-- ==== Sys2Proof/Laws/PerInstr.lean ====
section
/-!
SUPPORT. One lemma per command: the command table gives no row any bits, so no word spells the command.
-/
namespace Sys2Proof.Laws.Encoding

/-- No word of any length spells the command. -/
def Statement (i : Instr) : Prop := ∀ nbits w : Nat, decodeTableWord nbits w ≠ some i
* * *
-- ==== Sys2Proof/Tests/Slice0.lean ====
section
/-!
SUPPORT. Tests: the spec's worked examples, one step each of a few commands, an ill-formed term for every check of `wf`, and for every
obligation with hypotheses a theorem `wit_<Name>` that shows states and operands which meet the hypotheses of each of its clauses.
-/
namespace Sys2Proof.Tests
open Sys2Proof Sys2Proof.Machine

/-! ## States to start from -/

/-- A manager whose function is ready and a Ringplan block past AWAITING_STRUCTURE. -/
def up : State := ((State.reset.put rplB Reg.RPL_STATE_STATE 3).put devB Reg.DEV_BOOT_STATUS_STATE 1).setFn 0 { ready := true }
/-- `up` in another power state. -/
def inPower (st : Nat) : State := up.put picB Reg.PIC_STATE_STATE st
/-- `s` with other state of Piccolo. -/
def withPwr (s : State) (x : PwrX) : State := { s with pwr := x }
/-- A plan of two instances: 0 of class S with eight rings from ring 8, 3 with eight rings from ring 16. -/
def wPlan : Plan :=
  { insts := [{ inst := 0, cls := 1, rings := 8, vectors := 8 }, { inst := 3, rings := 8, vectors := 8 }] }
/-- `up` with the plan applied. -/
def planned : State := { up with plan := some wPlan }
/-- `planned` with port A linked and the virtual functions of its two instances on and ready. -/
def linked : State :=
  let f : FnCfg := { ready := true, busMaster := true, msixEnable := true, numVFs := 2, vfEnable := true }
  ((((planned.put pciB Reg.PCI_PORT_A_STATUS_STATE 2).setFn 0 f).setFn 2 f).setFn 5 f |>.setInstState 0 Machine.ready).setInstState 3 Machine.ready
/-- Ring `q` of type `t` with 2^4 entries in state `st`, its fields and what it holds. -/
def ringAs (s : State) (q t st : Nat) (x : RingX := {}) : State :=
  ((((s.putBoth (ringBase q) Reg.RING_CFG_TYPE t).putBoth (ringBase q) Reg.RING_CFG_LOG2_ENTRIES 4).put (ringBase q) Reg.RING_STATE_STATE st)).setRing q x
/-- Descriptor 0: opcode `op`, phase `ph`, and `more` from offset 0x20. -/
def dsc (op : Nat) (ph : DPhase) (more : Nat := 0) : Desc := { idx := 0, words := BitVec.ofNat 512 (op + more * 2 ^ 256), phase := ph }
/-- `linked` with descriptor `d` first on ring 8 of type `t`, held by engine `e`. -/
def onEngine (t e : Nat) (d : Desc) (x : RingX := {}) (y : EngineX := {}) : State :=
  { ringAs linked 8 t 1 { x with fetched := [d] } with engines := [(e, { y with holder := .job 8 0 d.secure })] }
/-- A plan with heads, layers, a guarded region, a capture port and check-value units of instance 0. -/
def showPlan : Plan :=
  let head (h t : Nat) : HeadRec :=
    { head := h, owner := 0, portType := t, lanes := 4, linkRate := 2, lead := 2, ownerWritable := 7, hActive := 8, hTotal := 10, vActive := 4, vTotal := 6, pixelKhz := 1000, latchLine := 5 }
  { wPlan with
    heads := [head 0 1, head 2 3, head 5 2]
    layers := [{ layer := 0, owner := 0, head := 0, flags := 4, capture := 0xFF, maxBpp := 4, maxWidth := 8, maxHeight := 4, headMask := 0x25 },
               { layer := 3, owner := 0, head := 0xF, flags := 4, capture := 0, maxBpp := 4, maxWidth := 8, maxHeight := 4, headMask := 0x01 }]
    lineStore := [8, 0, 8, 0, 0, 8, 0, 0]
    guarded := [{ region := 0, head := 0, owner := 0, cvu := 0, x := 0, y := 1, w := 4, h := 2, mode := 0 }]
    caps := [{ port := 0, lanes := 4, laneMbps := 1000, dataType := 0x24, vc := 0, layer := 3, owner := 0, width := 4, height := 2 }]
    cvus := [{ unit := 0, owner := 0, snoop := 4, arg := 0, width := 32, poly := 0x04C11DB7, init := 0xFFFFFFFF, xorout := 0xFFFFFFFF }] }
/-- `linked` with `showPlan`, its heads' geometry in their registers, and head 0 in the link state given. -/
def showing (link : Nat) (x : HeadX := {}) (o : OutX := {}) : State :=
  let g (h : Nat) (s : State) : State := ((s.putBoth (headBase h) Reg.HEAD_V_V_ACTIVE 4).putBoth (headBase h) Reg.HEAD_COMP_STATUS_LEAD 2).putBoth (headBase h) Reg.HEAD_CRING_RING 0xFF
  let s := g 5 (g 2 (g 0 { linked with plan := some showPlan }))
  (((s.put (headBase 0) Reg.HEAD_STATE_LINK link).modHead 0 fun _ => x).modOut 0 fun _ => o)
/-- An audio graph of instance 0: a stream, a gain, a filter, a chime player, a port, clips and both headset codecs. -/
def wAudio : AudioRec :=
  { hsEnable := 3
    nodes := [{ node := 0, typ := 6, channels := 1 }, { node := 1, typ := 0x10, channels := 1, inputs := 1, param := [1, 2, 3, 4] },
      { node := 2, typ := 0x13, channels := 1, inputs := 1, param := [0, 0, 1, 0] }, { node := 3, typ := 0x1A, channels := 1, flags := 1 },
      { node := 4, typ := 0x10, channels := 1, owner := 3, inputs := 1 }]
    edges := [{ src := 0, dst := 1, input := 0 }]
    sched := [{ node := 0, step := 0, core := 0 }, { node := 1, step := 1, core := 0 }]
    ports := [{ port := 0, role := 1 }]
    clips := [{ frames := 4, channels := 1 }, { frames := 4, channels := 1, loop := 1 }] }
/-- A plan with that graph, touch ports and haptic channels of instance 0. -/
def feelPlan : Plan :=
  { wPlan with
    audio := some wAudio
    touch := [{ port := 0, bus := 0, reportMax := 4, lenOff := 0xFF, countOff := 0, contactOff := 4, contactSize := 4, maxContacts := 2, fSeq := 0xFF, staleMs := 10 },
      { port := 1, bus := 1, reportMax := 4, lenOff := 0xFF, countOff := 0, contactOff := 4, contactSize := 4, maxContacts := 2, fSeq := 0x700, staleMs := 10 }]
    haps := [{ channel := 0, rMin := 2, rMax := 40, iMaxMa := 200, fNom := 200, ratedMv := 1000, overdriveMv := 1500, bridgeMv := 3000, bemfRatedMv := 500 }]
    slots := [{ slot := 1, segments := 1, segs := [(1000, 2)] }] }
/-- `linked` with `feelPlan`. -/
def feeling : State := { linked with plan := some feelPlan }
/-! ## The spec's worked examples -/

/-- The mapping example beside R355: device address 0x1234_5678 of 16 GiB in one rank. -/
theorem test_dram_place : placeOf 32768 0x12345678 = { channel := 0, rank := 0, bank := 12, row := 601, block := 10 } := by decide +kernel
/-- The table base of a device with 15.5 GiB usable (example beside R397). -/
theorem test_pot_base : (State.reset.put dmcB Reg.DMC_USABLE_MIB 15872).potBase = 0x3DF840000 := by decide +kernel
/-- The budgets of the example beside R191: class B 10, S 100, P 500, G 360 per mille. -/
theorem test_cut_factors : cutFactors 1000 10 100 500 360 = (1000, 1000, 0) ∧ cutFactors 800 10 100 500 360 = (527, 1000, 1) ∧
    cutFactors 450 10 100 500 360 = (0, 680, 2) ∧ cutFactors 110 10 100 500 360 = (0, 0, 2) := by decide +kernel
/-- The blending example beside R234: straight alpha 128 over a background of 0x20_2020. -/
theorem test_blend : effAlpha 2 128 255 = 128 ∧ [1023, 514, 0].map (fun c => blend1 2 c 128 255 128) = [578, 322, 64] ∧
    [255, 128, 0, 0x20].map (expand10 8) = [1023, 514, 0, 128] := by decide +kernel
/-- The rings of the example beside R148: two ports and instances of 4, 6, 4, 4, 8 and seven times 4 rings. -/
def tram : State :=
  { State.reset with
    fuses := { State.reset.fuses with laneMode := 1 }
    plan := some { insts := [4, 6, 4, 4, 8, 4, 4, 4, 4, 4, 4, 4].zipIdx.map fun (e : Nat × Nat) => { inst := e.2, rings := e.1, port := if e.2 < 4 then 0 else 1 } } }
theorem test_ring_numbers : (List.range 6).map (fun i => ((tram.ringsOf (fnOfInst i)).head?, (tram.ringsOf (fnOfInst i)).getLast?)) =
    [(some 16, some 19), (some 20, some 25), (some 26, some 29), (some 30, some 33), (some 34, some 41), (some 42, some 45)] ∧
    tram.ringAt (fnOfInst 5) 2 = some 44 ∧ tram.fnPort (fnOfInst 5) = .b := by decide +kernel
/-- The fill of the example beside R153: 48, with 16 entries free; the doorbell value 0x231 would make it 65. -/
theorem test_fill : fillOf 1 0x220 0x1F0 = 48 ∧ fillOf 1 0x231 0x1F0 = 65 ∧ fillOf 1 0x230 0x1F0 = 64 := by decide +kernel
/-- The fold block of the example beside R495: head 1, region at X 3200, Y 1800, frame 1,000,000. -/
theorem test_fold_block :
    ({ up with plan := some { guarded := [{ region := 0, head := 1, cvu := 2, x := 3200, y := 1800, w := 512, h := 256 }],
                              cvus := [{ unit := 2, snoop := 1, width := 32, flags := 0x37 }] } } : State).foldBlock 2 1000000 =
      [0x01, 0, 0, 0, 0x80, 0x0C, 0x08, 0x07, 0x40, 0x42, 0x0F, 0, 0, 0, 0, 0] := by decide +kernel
* * *
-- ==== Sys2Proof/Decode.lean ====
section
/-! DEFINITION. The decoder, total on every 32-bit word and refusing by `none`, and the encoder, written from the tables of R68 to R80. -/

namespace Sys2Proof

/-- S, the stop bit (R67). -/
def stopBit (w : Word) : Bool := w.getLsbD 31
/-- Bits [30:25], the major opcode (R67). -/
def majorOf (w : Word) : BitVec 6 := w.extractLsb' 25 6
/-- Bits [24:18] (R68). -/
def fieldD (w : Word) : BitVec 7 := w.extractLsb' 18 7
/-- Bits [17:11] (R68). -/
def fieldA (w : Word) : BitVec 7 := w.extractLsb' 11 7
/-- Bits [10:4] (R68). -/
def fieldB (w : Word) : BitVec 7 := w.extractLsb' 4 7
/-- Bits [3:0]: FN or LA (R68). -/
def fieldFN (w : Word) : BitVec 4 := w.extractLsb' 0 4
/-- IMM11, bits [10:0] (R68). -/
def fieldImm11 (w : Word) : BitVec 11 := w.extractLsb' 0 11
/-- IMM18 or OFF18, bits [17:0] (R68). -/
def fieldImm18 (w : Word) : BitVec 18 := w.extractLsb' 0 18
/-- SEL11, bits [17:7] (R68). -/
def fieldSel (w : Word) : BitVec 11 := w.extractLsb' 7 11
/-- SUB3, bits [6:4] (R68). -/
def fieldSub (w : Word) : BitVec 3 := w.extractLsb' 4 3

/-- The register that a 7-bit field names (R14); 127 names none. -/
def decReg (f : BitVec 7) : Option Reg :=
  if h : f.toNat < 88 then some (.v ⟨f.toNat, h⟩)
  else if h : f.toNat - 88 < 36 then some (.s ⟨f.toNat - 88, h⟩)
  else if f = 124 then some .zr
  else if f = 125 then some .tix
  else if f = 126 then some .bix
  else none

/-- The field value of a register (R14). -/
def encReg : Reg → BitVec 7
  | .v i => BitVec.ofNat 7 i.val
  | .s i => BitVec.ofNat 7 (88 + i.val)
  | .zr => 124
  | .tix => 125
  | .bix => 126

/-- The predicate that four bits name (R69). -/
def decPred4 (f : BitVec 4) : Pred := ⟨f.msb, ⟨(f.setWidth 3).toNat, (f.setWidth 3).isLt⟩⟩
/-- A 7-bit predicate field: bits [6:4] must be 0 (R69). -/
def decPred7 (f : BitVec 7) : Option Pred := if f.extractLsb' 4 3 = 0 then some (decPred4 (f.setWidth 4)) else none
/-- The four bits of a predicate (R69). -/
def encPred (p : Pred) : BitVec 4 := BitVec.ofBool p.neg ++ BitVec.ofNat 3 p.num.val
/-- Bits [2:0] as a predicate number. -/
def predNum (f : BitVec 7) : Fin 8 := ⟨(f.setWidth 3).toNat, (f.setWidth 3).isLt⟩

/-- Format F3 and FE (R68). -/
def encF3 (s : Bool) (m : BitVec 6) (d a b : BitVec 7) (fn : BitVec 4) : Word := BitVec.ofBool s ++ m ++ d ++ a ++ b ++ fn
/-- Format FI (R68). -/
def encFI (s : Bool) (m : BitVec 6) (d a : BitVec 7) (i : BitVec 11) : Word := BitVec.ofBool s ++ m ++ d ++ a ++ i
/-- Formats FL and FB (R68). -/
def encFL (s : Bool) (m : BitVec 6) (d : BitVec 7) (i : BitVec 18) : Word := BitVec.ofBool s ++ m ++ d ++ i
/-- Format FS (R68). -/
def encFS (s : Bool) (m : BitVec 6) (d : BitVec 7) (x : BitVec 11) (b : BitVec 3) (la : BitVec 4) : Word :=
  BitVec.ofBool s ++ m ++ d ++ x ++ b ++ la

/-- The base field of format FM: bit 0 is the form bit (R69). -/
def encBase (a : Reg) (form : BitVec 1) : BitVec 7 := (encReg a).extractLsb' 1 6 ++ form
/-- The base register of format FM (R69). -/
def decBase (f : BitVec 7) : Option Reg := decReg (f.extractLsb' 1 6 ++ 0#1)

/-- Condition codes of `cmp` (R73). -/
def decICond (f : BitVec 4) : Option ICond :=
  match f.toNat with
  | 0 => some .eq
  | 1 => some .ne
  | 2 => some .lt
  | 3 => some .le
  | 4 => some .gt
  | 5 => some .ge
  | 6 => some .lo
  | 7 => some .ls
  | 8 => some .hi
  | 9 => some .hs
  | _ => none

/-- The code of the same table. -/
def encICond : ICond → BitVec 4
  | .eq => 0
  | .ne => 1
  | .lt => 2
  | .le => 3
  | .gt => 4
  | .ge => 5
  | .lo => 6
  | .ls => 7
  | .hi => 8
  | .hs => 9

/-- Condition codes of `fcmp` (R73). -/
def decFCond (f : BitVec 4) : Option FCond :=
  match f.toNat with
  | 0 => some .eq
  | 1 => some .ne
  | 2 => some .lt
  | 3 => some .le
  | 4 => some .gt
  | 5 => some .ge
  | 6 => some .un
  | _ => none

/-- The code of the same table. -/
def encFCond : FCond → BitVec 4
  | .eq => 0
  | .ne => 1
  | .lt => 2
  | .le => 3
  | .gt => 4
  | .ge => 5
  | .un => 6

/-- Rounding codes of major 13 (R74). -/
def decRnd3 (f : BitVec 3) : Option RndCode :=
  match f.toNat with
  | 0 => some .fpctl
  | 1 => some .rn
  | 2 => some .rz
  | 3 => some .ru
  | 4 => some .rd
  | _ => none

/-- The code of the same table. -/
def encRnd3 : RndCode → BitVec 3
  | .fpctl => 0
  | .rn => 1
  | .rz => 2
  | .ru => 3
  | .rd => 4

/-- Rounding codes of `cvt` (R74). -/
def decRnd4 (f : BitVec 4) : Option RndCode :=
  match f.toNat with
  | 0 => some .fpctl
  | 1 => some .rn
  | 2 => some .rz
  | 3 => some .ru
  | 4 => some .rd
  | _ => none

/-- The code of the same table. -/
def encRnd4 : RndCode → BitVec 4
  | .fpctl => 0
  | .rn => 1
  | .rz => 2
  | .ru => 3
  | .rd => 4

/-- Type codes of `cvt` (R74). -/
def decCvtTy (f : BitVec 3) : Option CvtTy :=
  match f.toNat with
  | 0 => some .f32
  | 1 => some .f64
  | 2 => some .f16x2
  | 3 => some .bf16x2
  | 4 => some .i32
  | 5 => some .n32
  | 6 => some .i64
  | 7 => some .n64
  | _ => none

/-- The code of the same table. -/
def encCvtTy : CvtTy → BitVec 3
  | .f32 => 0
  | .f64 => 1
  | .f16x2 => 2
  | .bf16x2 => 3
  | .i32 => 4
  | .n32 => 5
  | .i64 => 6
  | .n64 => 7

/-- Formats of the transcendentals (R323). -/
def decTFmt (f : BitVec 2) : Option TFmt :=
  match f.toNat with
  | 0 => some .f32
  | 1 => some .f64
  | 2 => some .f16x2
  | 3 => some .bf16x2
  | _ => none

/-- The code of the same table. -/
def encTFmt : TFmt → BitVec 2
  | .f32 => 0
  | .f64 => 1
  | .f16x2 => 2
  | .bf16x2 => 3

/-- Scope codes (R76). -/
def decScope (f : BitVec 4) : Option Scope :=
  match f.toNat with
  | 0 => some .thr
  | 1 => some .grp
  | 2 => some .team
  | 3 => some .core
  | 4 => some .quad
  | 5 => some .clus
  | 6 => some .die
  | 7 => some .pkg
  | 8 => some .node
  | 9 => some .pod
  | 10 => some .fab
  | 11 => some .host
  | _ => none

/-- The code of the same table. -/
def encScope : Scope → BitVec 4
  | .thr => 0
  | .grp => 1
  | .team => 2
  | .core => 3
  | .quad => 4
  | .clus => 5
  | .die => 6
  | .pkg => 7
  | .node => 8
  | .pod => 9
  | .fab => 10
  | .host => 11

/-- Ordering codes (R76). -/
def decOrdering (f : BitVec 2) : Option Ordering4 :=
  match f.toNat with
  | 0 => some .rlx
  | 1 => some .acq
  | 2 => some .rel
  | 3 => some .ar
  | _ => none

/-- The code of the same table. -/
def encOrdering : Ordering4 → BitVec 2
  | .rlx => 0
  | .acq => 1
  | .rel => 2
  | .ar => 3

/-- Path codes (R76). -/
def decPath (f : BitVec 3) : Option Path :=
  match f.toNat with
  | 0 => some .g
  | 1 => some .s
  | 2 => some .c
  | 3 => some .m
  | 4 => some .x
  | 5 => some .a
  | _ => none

:: TASK ::
Each line in the records above that contains the word "maxBpp" must be copied.

:: SOLUTION TO THIS PROBLEM ::
    layers := [{ layer := 0, owner := 0, head := 0, flags := 4, capture := 0xFF, maxBpp := 4, maxWidth := 8, maxHeight := 4, headMask := 0x25 },
               { layer := 3, owner := 0, head := 0xF, flags := 4, capture := 0, maxBpp := 4, maxWidth := 8, maxHeight := 4, headMask := 0x01 }]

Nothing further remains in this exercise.